Enterprise Backup Tutorial

Enterprise Backup Tutorial

This tutorial gives examples of how to use all of the commands in the 'cbbackupmgr' tool effectively.

This tutorial shows how to take backups and restore data using cbbackupmgr. This tutorial uses a cluster that contains both the travel-sample and beer-sample buckets installed and requires you to modify some of the documents in the travel-sample bucket. To make it easier to set up a cluster and edit/get documents, we provide scripts at http://github.com/couchbaselabs/backup-tutorial. You can look for scripts corresponding to your version of Couchbase Server. We recommend that you download these scripts as some of the scripts in this Github repository are referenced later in the tutorial.

Using this cluster we will show how the incremental/merge approach taken by cbbackupmgr reduces time and overhead on your cluster.

The only requirement for running the scripts is that you have curl installed.

To automatically setup the cluster as required by this tutorial, download and install Couchbase and then run the 01-initialize.sh script. If you do not want to use this script then you can navigate through the Couchbase Server setup process, initialize the cluster with all the available services, and install the travel-sample and beer-sample sample data bucket.

Configuring a Backup

Before getting started with cbbackupmgr you must first decide the directory where to store all of your backups. This directory is referred to as the backup archive. The backup archive contains one or more backup repositories. These backup repositories are where your backups will be contained. The easiest way to think of a backup repository is that it corresponds directly to a single cluster that you want to back up. The backup repository also contains a configuration for how to back that cluster up.
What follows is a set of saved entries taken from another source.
theorem vmadd (f : Fmt.VM) : Statement (.vmadd f) :=
  ⟨(congrArg lengthOf (Fmt.VM.rootOf_word _ _ f)).trans rfl, bytesOf_length _ _⟩

theorem vmsub (f : Fmt.VM) : Statement (.vmsub f) :=
  ⟨(congrArg lengthOf (Fmt.VM.rootOf_word _ _ f)).trans rfl, bytesOf_length _ _⟩

theorem vmand (f : Fmt.VM) : Statement (.vmand f) :=
  ⟨(congrArg lengthOf (Fmt.VM.rootOf_word _ _ f)).trans rfl, bytesOf_length _ _⟩

theorem vmor (f : Fmt.VM) : Statement (.vmor f) :=
  ⟨(congrArg lengthOf (Fmt.VM.rootOf_word _ _ f)).trans rfl, bytesOf_length _ _⟩

theorem vmxor (f : Fmt.VM) : Statement (.vmxor f) :=
  ⟨(congrArg lengthOf (Fmt.VM.rootOf_word _ _ f)).trans rfl, bytesOf_length _ _⟩

theorem vmcntpop (f : Fmt.VM) : Statement (.vmcntpop f) :=
  ⟨(congrArg lengthOf (Fmt.VM.rootOf_word _ _ f)).trans rfl, bytesOf_length _ _⟩

theorem vmfirst (f : Fmt.VM) : Statement (.vmfirst f) :=
  ⟨(congrArg lengthOf (Fmt.VM.rootOf_word _ _ f)).trans rfl, bytesOf_length _ _⟩

theorem vmlast (f : Fmt.VM) : Statement (.vmlast f) :=
  ⟨(congrArg lengthOf (Fmt.VM.rootOf_word _ _ f)).trans rfl, bytesOf_length _ _⟩

theorem vmsll (f : Fmt.VMS) : Statement (.vmsll f) :=
  ⟨(congrArg lengthOf (Fmt.VMS.rootOf_word _ _ f)).trans rfl, bytesOf_length _ _⟩

theorem vmsrl (f : Fmt.VMS) : Statement (.vmsrl f) :=
  ⟨(congrArg lengthOf (Fmt.VMS.rootOf_word _ _ f)).trans rfl, bytesOf_length _ _⟩

theorem vmfill (f : Fmt.VMF) : Statement (.vmfill f) :=
  ⟨(congrArg lengthOf (Fmt.VMF.rootOf_word _ f)).trans rfl, bytesOf_length _ _⟩

theorem aes64ds (f : Fmt.R3) : Statement (.aes64ds f) :=
  ⟨(congrArg lengthOf (Fmt.R3.rootOf_word _ _ f)).trans rfl, bytesOf_length _ _⟩

theorem aes64dsm (f : Fmt.R3) : Statement (.aes64dsm f) :=
  ⟨(congrArg lengthOf (Fmt.R3.rootOf_word _ _ f)).trans rfl, bytesOf_length _ _⟩

theorem aes64es (f : Fmt.R3) : Statement (.aes64es f) :=
  ⟨(congrArg lengthOf (Fmt.R3.rootOf_word _ _ f)).trans rfl, bytesOf_length _ _⟩

theorem aes64esm (f : Fmt.R3) : Statement (.aes64esm f) :=
  ⟨(congrArg lengthOf (Fmt.R3.rootOf_word _ _ f)).trans rfl, bytesOf_length _ _⟩

theorem sha256sig0 (f : Fmt.R1) : Statement (.sha256sig0 f) :=
  ⟨(congrArg lengthOf (Fmt.R1.rootOf_word _ _ f)).trans rfl, bytesOf_length _ _⟩

theorem sha256sig1 (f : Fmt.R1) : Statement (.sha256sig1 f) :=
  ⟨(congrArg lengthOf (Fmt.R1.rootOf_word _ _ f)).trans rfl, bytesOf_length _ _⟩

theorem sha256sum0 (f : Fmt.R1) : Statement (.sha256sum0 f) :=
  ⟨(congrArg lengthOf (Fmt.R1.rootOf_word _ _ f)).trans rfl, bytesOf_length _ _⟩

theorem sha256sum1 (f : Fmt.R1) : Statement (.sha256sum1 f) :=
  ⟨(congrArg lengthOf (Fmt.R1.rootOf_word _ _ f)).trans rfl, bytesOf_length _ _⟩

theorem sha512sig0 (f : Fmt.R1) : Statement (.sha512sig0 f) :=
  ⟨(congrArg lengthOf (Fmt.R1.rootOf_word _ _ f)).trans rfl, bytesOf_length _ _⟩

theorem sha512sig1 (f : Fmt.R1) : Statement (.sha512sig1 f) :=
  ⟨(congrArg lengthOf (Fmt.R1.rootOf_word _ _ f)).trans rfl, bytesOf_length _ _⟩

theorem sha512sum0 (f : Fmt.R1) : Statement (.sha512sum0 f) :=
  ⟨(congrArg lengthOf (Fmt.R1.rootOf_word _ _ f)).trans rfl, bytesOf_length _ _⟩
A backup repository is created by using the config sub-command. In this tutorial we will use a backup archive located at /data/backup. The backup archive is automatically created if the directory specified is empty. Below is an example of how to create a backup repository called "cluster" which backs up all data and index definitions from all buckets in the target cluster.

$ cbbackupmgr config --archive /data/backup --repo cluster 
 
Backup repository `cluster` created successfully in archive `/data/backup` 

One of the most important aspects of backup repository creation is that you can configure that backup repository in many different ways to change the way backups in each backup repository are taken. Let's say you want a separate backup of only the index definitions in the travel-sample bucket. To do this you can create a separate backup repository called "single" using the following command:

$ cbbackupmgr config --archive /data/backup --repo single \ 
--include-buckets travel-sample --disable-data 
 
Backup repository `single` created successfully in archive `/data/backup` 

The config sub-command provides many options in order to customize how you backup your data. For more information about the available options and how they are used, see cbbackupmgr config.

Backing up a Cluster

Now that you have created some backup repositories let's take a look at the backup archive to see what it looks like. The easiest way to do this is to use the list sub-command. This sub-command is used to examine a backup archive and gives information about how much data is stored in it. To see the entire backup archive, run the following command:

$ cbbackupmgr list --archive /data/backup 
 
Size      Items          Name 
0B        -              / 
0B        -              + cluster 
0B        -              + single 

The list sub-command returns a directory print out of all of the backup repositories and backups in your backup archive. Since there are no backups yet you can just see your archives list in the output of this command. There is also information about how much disk space each folder and file contains and, if applicable, how many items are backed up in those folders/files. For more information about the list sub-command, see cbbackupmgr list.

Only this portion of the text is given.